Start of Exercise materials

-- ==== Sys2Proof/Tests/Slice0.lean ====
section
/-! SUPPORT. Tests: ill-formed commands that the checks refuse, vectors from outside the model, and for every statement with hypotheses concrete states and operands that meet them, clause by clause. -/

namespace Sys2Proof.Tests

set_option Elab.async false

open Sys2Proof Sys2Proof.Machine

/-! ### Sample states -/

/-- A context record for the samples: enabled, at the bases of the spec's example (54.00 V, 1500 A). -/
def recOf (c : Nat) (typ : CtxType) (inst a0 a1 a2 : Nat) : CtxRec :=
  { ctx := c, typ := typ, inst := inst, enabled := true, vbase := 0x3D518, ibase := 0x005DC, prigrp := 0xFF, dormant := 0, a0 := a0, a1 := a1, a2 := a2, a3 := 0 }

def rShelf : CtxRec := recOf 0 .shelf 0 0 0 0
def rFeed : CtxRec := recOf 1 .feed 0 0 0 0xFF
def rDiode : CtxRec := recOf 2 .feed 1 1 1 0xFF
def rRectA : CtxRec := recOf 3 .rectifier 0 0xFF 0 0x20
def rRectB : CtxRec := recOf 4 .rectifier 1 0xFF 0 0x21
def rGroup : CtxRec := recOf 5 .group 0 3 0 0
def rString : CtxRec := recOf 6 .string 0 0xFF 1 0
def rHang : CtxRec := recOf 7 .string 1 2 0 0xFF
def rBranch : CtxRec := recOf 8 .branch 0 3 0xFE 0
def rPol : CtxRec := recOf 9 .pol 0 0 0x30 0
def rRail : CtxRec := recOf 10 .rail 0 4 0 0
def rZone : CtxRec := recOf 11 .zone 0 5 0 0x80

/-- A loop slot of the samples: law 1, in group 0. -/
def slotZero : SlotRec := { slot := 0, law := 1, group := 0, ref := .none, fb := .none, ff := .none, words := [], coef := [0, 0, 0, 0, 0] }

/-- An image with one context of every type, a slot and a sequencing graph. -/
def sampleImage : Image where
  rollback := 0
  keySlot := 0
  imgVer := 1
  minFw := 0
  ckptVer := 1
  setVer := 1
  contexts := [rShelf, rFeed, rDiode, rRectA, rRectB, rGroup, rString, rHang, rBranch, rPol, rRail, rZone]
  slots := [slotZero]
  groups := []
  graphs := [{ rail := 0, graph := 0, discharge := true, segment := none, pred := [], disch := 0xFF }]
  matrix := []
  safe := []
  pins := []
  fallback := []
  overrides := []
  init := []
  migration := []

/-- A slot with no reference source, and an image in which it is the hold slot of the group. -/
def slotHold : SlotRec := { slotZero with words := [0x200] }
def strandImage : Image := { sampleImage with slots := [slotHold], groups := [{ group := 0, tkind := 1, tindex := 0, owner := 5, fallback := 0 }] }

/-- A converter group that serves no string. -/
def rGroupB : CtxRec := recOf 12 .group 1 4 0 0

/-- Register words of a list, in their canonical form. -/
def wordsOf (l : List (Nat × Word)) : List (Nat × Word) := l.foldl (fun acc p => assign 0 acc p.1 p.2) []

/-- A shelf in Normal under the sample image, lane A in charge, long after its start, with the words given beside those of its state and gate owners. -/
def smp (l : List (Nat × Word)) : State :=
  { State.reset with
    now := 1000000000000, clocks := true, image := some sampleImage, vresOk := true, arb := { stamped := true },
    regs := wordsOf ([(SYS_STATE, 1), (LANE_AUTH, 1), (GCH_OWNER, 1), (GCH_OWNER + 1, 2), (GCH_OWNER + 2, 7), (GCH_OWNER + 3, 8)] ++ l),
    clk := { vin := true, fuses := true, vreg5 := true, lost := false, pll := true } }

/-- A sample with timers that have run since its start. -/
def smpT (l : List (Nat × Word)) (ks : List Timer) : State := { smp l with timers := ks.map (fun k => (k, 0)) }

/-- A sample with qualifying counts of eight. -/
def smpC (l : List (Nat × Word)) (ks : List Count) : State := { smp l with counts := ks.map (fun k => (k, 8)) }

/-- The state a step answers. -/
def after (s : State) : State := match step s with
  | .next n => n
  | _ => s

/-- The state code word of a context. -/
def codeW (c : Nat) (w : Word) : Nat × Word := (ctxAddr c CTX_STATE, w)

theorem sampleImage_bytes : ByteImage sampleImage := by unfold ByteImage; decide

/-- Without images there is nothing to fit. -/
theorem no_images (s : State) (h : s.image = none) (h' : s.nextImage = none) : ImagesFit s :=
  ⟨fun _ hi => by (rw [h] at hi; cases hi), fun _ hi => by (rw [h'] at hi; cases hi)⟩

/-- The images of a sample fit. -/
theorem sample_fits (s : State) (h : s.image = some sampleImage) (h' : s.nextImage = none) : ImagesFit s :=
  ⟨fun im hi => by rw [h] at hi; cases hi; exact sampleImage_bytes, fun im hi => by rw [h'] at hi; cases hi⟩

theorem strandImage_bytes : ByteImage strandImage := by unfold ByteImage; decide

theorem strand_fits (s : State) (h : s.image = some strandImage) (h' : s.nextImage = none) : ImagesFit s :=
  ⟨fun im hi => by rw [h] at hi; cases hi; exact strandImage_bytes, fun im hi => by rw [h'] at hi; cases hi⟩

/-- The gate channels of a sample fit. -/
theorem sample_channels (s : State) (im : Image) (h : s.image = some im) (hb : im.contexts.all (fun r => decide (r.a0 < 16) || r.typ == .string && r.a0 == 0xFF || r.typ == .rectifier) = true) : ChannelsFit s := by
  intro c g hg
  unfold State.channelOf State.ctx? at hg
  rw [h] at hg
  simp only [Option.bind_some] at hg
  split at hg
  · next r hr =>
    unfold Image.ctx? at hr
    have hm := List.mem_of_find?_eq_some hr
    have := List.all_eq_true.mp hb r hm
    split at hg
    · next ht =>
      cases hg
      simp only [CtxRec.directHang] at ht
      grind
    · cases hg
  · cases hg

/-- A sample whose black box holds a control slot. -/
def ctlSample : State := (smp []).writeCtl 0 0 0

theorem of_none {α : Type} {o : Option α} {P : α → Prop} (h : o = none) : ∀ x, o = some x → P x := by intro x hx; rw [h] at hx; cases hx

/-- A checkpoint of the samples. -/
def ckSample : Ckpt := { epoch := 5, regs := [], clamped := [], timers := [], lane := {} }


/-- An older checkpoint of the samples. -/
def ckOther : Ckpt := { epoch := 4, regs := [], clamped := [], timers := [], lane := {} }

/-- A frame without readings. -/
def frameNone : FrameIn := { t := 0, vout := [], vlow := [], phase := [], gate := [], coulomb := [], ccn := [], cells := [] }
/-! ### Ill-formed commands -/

End of Exercise materials

* **Your objective**: Here the output must be the lines above from the line with "def rZone : CtxRec" to the line with "def slotZero : SlotRec", both included, duplicated word for word and nothing else.

* **Response to this task**:
def rZone : CtxRec := recOf 11 .zone 0 5 0 0x80

/-- A loop slot of the samples: law 1, in group 0. -/
def slotZero : SlotRec := { slot := 0, law := 1, group := 0, ref := .none, fb := .none, ff := .none, words := [], coef := [0, 0, 0, 0, 0] }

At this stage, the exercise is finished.